Sometimes I feel like we’ve descended into Hell. Or, more accurately, that Hell has risen from the depths and we’re living with it here on Earth. I expressed this to my father and he told me it wasn’t true. “God wouldn’t allow children born into Hell,” he told me. Instead, he said we’re in Purgatory. We’re doing a lot of waiting to atone for our past sins. I admire the optimism, because my pessimistic side tells me things are about to get a lot worse before they get better.
I do believe we create our own realities. What we feel and what we hope for can actually be set into our timelines, as long as the intentions are good and sincere.
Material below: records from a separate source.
-- ==== Sys2Proof/Machine/State.lean ====
section
/-! DEFINITION. The state of a load-store domain of Camzel M64 modules, as plain data: the threads, the tables of the cores,
clusters, slices, controllers, dies and modules, the memories, and the agenda of messages and steps that are on their way.
Units are held in tables by number: global core = module × 6,144 + die × 96 + cluster × 8 + core (R6), global thread
= core × 16 + slot (R7), global die = module × 64 + die, global slice = global die × 16 + slice, global controller
= global die × 4 + controller, global cluster = global core div 8. A unit that a table does not list is as reset leaves it. -/

namespace Sys2Proof.Machine

/-! ## Reasons to stop -/

/-- Why the machine stops with a fault. The part itself never stops: every fault of the spec is a trap, a fault response or a
status, which are next states. (DEDUCED, log 10) -/
inductive Fault where
  /-- Never raised: the spec describes no stop of the whole module. Safe. -/
  | stopped
  deriving DecidableEq, Repr

/-- Why the model gives an instruction no meaning. -/
inductive Refusal where
  /-- An instruction that has no meaning yet, by its mnemonic: raised by Dispatch only. Safe. -/
  | notModelled (mnemonic : String)
  deriving DecidableEq, Repr

/-! ## Threads -/

/-- The state of a stream register (R74). -/
inductive StreamMode where
  | unbound | fill | drain | ended
  deriving DecidableEq, Repr

/-- A stream register (R72 to R74): its descriptor, the index of the next element the thread reads or writes, the elements
fetched ahead (fill) or queued (drain), and the next element the engine fetches or writes. -/
structure Stream where
  mode : StreamMode
  drains : Bool
  desc : BitVec 512
  next : Nat
  engine : Nat
  buf : List (Line × Option FaultRec)
  pc : Word
  deriving DecidableEq, Repr

/-- The exact accumulator (R260). -/
structure Xa where
  nan : Bool
  pinf : Bool
  ninf : Bool
  ovf : Bool
  val : BitVec 4220
  deriving DecidableEq, Repr

/-- What a thread that does not issue waits for (R159, R206). -/
inductive Wake where
  /-- its outstanding long-class results: a switch marker, an acquire (R159) -/
  | results
  /-- the results of its earlier loads and atomics, at a release: a blocking point (R119) -/
  | returned
  /-- the acknowledgements of a commit at or past R128 step 4, or of an instruction that retires on completion (R263) -/
  | acks
  /-- its speculative stores and creates reaching their homes (R128 step 2) -/
  | specs
  /-- posting counters that must be zero (R126) -/
  | counters (pd px po : Bool)
  /-- room below 4,095 in a posting counter (R126) -/
  | room (c : PostCtr)
  /-- its engine operations that write linear memory (R128 step 3); all of them (R162 step 2) -/
  | engines
  | allEngines
  /-- its earlier writes to host memory, at a release of scope SYSTEM: a blocking point (R119) -/
  | hostWrites
  /-- a hardware barrier's phase (R294) -/
  | barrier (b : Nat) (phase : Nat)
  /-- a message on port qr (R297) -/
  | queue
  /-- the next element of a fill stream, room in a drain stream or the end of its writes (R74) -/
  | fill (s : Nat)
  | drainRoom (s : Nat)
  | drainEnd (s : Nat)
  /-- a tile version: recorded at its home, or at the notice filter of the thread's die (R39, R56) -/
  | tile (handle : Word) (module : Nat) (filter : Bool)
  /-- an arrival counter, a completion counter (R299) -/
  | arrival (c thr : Nat)
  | completion (i thr : Nat)
  /-- a termination after ENDS (R299) -/
  | meridian (ch ends : Nat)
  /-- a slice stall (R51) -/
  | stall (gslice : Nat) (until_ : Nat)
  /-- an entry of a full table: 0 waiting tasks, 1 work list, 2 tile queue -/
  | tableFull (k : Nat)
  /-- TRINV.BUSY, JOBSW.BUSY (R28, R211) -/
  | trinv
  | jobsw
  /-- a unit that cannot take the instruction at this turn (R173): no blocking point -/
  | unit
  /-- accumulator tiles becoming READY (R349, R350) -/
  | ready (mask : BitVec 4)
  /-- the cancel that the thread itself has asked for (R282): nothing else ends the wait -/
  | stop
  /-- a heap answer, a frame answer, or another answer to a request of this instruction (R62, R149) -/
  | answer
  deriving DecidableEq, Repr

/-- Whether and why a slot's thread issues. -/
inductive TStatus where
  /-- no context in the slot -/
  | absent
  /-- runnable (R158) -/
  | ready
  /-- parked or at a blocking point; the instruction at its PC issues again when the wake condition holds -/
  | waiting (w : Wake)
  /-- halted under R201 -/
  | halted
  deriving DecidableEq, Repr

/-- How far an instruction of several phases has come (R119, R128, R162). (DESIGN CHOICE, log 11) -/
inductive Stage where
  /-- not begun, or only checks made -/
  | start
  /-- COMMIT_INSTALL messages are out (R128 step 4) -/
  | installing
  /-- EPHEMERIS_COMMIT messages are out (R47) -/
  | publishing
  /-- the commit step of a release is done; its counter waits remain (R119) -/
  | committed
  /-- the release is done and the instruction's own request is out -/
  | sent
  /-- the answer has come -/
  | answered (v : Word)
  deriving DecidableEq, Repr

/-- The words of a sequence issued so far (R225): its first word, REP, the joined HIMM value and count, the HMOD that applies
and their count, the repetition about to be performed, and whether the thread is between two repetitions. -/
structure SeqSt where
  start : Word
  rep : Option OpRep
  himm : Nat
  nimm : Nat
  hmod : Option OpHmod
  nmod : Nat
  k : Nat
  point : Bool
  deriving DecidableEq, Repr

/-- Where a long-class result goes (R159). -/
inductive Dest where
  /-- x[d], from n bytes, sign-extended or not -/
  | x (d n : Nat) (signed : Bool)
  /-- v[d]: the bytes of a mask that come are merged into it -/
  | v (d : Nat) (mask : Pred)
  /-- whole registers that the result itself names -/
  | regs (xs vs : List Nat)
  /-- the own scratchpad from an offset up: a tile load -/
  | scratch (pos : Nat)
  /-- no register: an acknowledgement -/
  | none
  deriving DecidableEq, Repr

/-- An outstanding long-class result (R159): the parts that are still to come, the bytes that have, and the fault of the lowest part
that failed, with the part's place (R323); the generic pointer of the access or the handle (R200), and the task it belongs to (R198). -/
structure Outst where
  id : Nat
  dest : Dest
  parts : Nat
  buf : Table Byte
  fault : Option (Nat × FaultRec)
  pc : Word
  vol : Bool
  ptr : Word
  task : BitVec 32
  deriving DecidableEq, Repr

/-- The fault of a posted store that no instruction has observed yet, with the store's place within its access (R30, R323). -/
structure StFault where
  ctr : PostCtr
  off : Nat
  fault : FaultRec
  deriving DecidableEq, Repr

/-- An engine operation that ended in a fault, by what the thread observes of it (R197, R303). -/
structure EngFault where
  ctr : Option Nat
  acc : BitVec 4
  fault : FaultRec
  deriving DecidableEq, Repr

/-- A row that contributes to an attention step: its position, key and value elements (R364). -/
structure AttRow where
  pos : Nat
  key : List Nat
  val : List Nat
  deriving DecidableEq, Repr

/-- What an attention step has read: its rows, the versions pinned so far and those found ABSENT (R151). -/
structure AttRead where
  rows : List AttRow
  pins : List TileRef
  absent : List TileRef
  deriving DecidableEq, Repr

/-- An attention step under way (R151): the descriptor of its snapshot and its home, the slots still to read, and what was read. -/
structure AttRun where
  desc : Line
  gslice : Nat
  todo : List Nat
  read : AttRead
  deriving DecidableEq, Repr

/-- A thread slot (R154) with what its core keeps for it. -/
structure Thread where
  status : TStatus
  ctx : Ctx
  v : Table Line
  p : Table Pred
  h : Table Word
  xa : Xa
  streams : Table Stream
  rgsel : BitVec 4
  since : Nat
  seq : Option SeqSt
  displaced : Bool
  stage : Stage
  nextId : Nat
  out : List Outst
  pend : List FaultRec
  stf : List StFault
  eng : List EngFault
  engines : Nat
  guardRec : Option GuardRec
  units : List (Nat × Nat)
  creates : List TileRef
  filter : List Nat
  acks : Nat
  stepDue : Bool
  opened : Bool
  solverDead : Bool
  /-- an acquire is due once the outstanding results have returned: the join of a solver operation (R370), a resume (R135) -/
  solverJoin : Bool
  /-- the instruction at hand has checked the guard record (R202) -/
  checked : Bool
  /-- tasks discarded, of which fault responses may still come (R198) -/
  gone : List (BitVec 32)
  bypass : Bool
  volatiles : Nat
  parkPc : Word
  att : Option AttRun
  deriving DecidableEq, Repr

/-! ## Cores -/

/-- The state of a word of the L1 data cache (R89); INVALID words are not listed. -/
inductive WordSt where
  | valid
  /-- of a slot, with the bytes of the word that its task has written -/
  | spec (slot : Nat) (bytes : BitVec 8)
  | reg
  | regd
  deriving DecidableEq, Repr

/-- A line of the L1 data cache (R77, R89). -/
structure L1Line where
  job : Nat
  line : Nat
  home : Nat
  perms : Perms
  data : Line
  st : Table WordSt
  deriving DecidableEq, Repr

/-- A line of the instruction cache, with its poison mark (R78, R203). -/
structure ILine where
  job : Nat
  line : Nat
  perms : Perms
  data : Line
  mark : Option (Cause × BitVec 4)
  reported : Bool
  made : Nat
  deriving DecidableEq, Repr

/-- An entry of the commutative buffer (R108) with its contributors. Contributions made in user mode have an entry of their own beside
those of the other modes, since the page may allow one and not the other (R22). (DEDUCED, log 87) -/
structure CommEntry where
  key : CommKey
  user : Bool
  gslice : Nat
  value : Word
  contrib : List Contrib
  deriving DecidableEq, Repr

/-- An arrival counter (R187). -/
structure Arrival where
  value : Nat
  owner : Nat
  deriving DecidableEq, Repr

/-- A waiting-task entry (R188): FREE entries are not listed; `into` is the slot that is loading the fired task. -/
structure WtEntry where
  pc : Word
  arg : Word
  thresh : Nat
  ctr : Nat
  ids : Ids
  mode : Mode
  prio : Nat
  fired : Bool
  value : Nat
  order : Nat
  into : Option Nat
  deriving DecidableEq, Repr

/-- A share-queue entry (R181): the wake, the next thread index and the threads left, the step between indices, the shape's
SLOTS and extents. An entry with no thread left stays until the core reports, and takes no room in the queue. -/
structure Share where
  wake : Dandelion
  next : Nat
  count : Nat
  step : Nat
  slots : Nat
  ext : List Nat
  status : Nat  -- what it reports: 0 done, 1 cancelled, 2 rejected (R169, R170, R182)
  deriving DecidableEq, Repr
In essence, we will end up with what we deserve. I’ve mentioned this before, but while I do feel truth and righteousness will win out, I have a lot of trouble feeling it for myself. I sometimes wonder if I’m the one whose happiness has to be sacrificed in order for the world to prevail. That sounds terribly arrogant and solipsistic, and I’m really not trying to come off that way. I guess I’m just starting to settle into my station in life. Me flying solo for the rest of my life feels like an actual possibility at this point, so I may as well see what kind of good for others can come out of it.
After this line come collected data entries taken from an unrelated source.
-- ==== Sys2Proof/Machine/Ops.lean ====
section
/-! DEFINITION. The shared operations: tables and memories in their canonical form, the units of the state by number, the
registers of a thread, the sending of messages, reports to the event arbiter, and the taking of a trap or call entry with
its return (R199, R201). -/

namespace Sys2Proof

/-! ## Contexts, modes and causes -/

/-- The posting counters (R126). -/
def Ctx.count (c : Ctx) : PostCtr → Nat
  | .pd => c.pd
  | .px => c.px
  | .po => c.po

def Ctx.setCount (c : Ctx) : PostCtr → Nat → Ctx
  | .pd, n => { c with pd := n }
  | .px, n => { c with px := n }
  | .po, n => { c with po := n }

/-- Modes by their codes (R155). -/
def Mode.code : Mode → Nat
  | .user => 0
  | .supervisor => 1
  | .monitor => 2

def Mode.of (n : Nat) : Mode := if n = 0 then .user else if n = 1 then .supervisor else .monitor

/-- A task's id: THTASK[31:0] (R155). -/
def Ctx.task (c : Ctx) : BitVec 32 := c.tseq ++ BitVec.ofNat 23 c.origin

/-- The code of a cause (R197). -/
def Cause.code : Cause → Nat
  | .illegalInstruction => 0
  | .illegalOperand => 1
  | .privilege => 2
  | .translation => 3
  | .tile => 4
  | .sequence => 5
  | .scratchpadGuard => 6
  | .streamState => 7
  | .poison => 8
  | .matrix => 9
  | .gaussian => 10
  | .alignment => 11
  | .breakpoint => 12
  | .singleStep => 13
  | .systemCall => 14
  | .monitorCall => 15
  | .doubleTrap => 16
  | .interrupt => 17

/-- The causes of a discarding class (R197). -/
def Cause.discards : Cause → Bool
  | .breakpoint | .singleStep | .systemCall | .monitorCall | .interrupt => false
  | _ => true

/-- The restart context as it stands (R165). -/
def Ctx.capture (c : Ctx) (pc : Word) : Ctx :=
  { c with rpc := pc, rx := c.x.filter fun e => decide (1 ≤ e.1 ∧ e.1 ≤ 9), rcond := c.cond }

end Sys2Proof

namespace Sys2Proof.Machine

/-! ## Tables -/

/-- The entry of a key, or the default. -/
def tget {α : Type} (d : α) : Table α → Nat → α
  | [], _ => d
  | (k, v) :: t, a => if a = k then v else tget d t a

/-- The entry of a key, if listed. -/
def tfind {α : Type} : Table α → Nat → Option α
  | [], _ => none
  | (k, v) :: t, a => if a = k then some v else tfind t a

/-- The table with an entry put at its place: keys rise. -/
def tput {α : Type} : Table α → Nat → α → Table α
  | [], a, x => [(a, x)]
  | (k, v) :: t, a, x =>
    if a < k then (a, x) :: (k, v) :: t
    else if a = k then (a, x) :: t
    else (k, v) :: tput t a x

/-- The table without a key. -/
def tdel {α : Type} : Table α → Nat → Table α
  | [], _ => []
  | (k, v) :: t, a => if a = k then tdel t a else (k, v) :: tdel t a

/-- tput that lists no entry equal to the default. -/
def tset {α : Type} [DecidableEq α] (d : α) (t : Table α) (a : Nat) (x : α) : Table α :=
  if x = d then tdel t a else tput t a x

/-- Every entry changed by a function. -/
def tmap {α : Type} (f : Nat → α → α) : Table α → Table α
  | [] => []
  | (k, v) :: t => (k, f k v) :: tmap f t

/-! ## Memories: lists of cells in canonical form -/

/-- What a byte that no cell lists reads as: bring-up writes zero everywhere (R419 step 3). (DESIGN CHOICE, log 5) -/
def Memory.blank : Byte := 0

/-- The canonical form: addresses rise strictly, and no cell holds what an unlisted address reads as. -/
def Memory.wf : List Host.Cell → Bool
  | [] => true
  | [(_, b)] => b != Memory.blank
  | (a, b) :: (a', b') :: t => decide (a < a') && b != Memory.blank && Memory.wf ((a', b') :: t)

/-- The byte at an address. (DESIGN CHOICE, log 5) -/
def Memory.get (m : List Host.Cell) (a : Nat) : Byte := tget Memory.blank m a

/-- The memory with one byte written, in canonical form. -/
def Memory.put (m : List Host.Cell) (a : Nat) (b : Byte) : List Host.Cell := tset Memory.blank m a b

/-- Bytes written in turn, the first first. -/
def Memory.puts : List Host.Cell → List Host.Cell → List Host.Cell
  | m, [] => m
  | m, (a, b) :: t => Memory.puts (Memory.put m a b) t

/-- n bytes from an address up. -/
def Memory.read (m : List Host.Cell) (a : Nat) : Nat → List Byte
  | 0 => []
  | n + 1 => Memory.get m a :: Memory.read m (a + 1) n

/-- Bytes written from an address up. -/
def Memory.write (m : List Host.Cell) (a : Nat) : List Byte → List Host.Cell
  | [] => m
  | b :: t => Memory.write (Memory.put m a b) (a + 1) t

/-- Cells for bytes from an address up. -/
def cellsAt (a : Nat) : List Byte → List Host.Cell
  | [] => []
  | b :: t => (a, b) :: cellsAt (a + 1) t

/-! ## Words, lines and bytes -/

/-- A 64-bit word of little-endian bytes (R8). -/
def wordOf (bs : List Byte) : Word := .ofNat 64 (leNat bs)

def bytesOf (n : Nat) (w : Word) : List Byte := leBytes n w.toNat

/-- Byte i of a line or vector register: bits [8i+7:8i]. -/
def lineByte (l : Line) (i : Nat) : Byte := .ofNat 8 (l.toNat / 2 ^ (8 * i))

def lineOf (bs : List Byte) : Line := .ofNat 1024 (leNat bs)

def lineBytes (l : Line) : List Byte := leBytes 128 l.toNat

/-- Word i (8 bytes) of a line. -/
def lineWord (l : Line) (i : Nat) : Word := .ofNat 64 (l.toNat / 2 ^ (64 * i))

/-- The bits that a byte mask selects, as a line-wide mask: byte i is all ones where bit i of the mask is set. -/
def maskBytes (m : Nat) : Nat → List Byte
  | 0 => []
  | n + 1 => (if m % 2 = 1 then 0xFF#8 else 0#8) :: maskBytes (m / 2) n

def byteMask (m : Pred) : Line := lineOf (maskBytes m.toNat 128)

/-- The bytes of `new` where the mask has a bit, those of `old` elsewhere. -/
def mergeLine (m : Pred) (new old : Line) : Line := (new &&& byteMask m) ||| (old &&& ~~~(byteMask m))

/-- A mask of n bytes from byte i up. -/
def maskFrom (i n : Nat) : Pred := .ofNat 128 ((2 ^ n - 1) * 2 ^ i)

/-- Bytes placed from byte i of a line up. -/
def lineAt (i : Nat) (bs : List Byte) : Line := .ofNat 1024 (leNat bs * 2 ^ (8 * i))

/-- n bytes of a line from byte i up. -/
def lineSlice (l : Line) (i n : Nat) : List Byte := leBytes n (l.toNat / 2 ^ (8 * i))

/-- Bits [hi:lo] of a word, as a number. -/
def bits (w : Word) (hi lo : Nat) : Nat := w.toNat / 2 ^ lo % 2 ^ (hi + 1 - lo)

def bit (w : Word) (i : Nat) : Bool := w.toNat / 2 ^ i % 2 == 1

/-- A list with its n-th element replaced. -/
def setAt {α : Type} : List α → Nat → α → List α
  | [], _, _ => []
  | _ :: t, 0, x => x :: t
  | h :: t, n + 1, x => h :: setAt t n x

def dropAt {α : Type} : List α → Nat → List α
  | [], _ => []
  | _ :: t, 0 => t
  | h :: t, n + 1 => h :: dropAt t n

/-! ## Units by number (R6, R7) -/

/-- The number under which the table of threads holds the context of a save frame (R209), and a number that what a thread that is
gone has still on its way goes under (R170, R184); k tells those of a core apart. (DEDUCED, log 25) -/
def savedGti (core frame : Nat) : Nat := 2 ^ 33 + core * 64 + frame
def orphanGti (core k : Nat) : Nat := 2 ^ 34 + k * 2 ^ 20 + core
But I have to be cautious if this is the way I want to go. Because if I do see myself as some sort of sacrificial lamb for the world, I won’t get credit for it. I feel that should the world change because of me (this should be read with a severe eye roll), no one will know why. They’ll just know that things are different. But I’ll know. And I won’t have anyone to talk about it with. But that shouldn’t worry you. It’ll be a cross I have to bear. And believe me, all this religious imagery isn’t lost on me. It worries me too. But these are feelings that I grapple with the more I examine my current lot in life.
A lot of this feels rooted in my desire to want to feel sorry for myself. It sometimes feels good to wallow in your own pain. This is something my mother made clear to me on one of my darker days, but said it’s only up to me to bring myself out of it. Maybe I have to sacrifice this feeling of wanting to wallow in order to get what I want. After all, the world’s going to keep turning no matter what choice I make. So why not try for better ones? I’m not resigned to a life that’s not wholly satisfying, am I?
No. There’s no way. Because that actually would be Hell. At least we can escape Purgatory.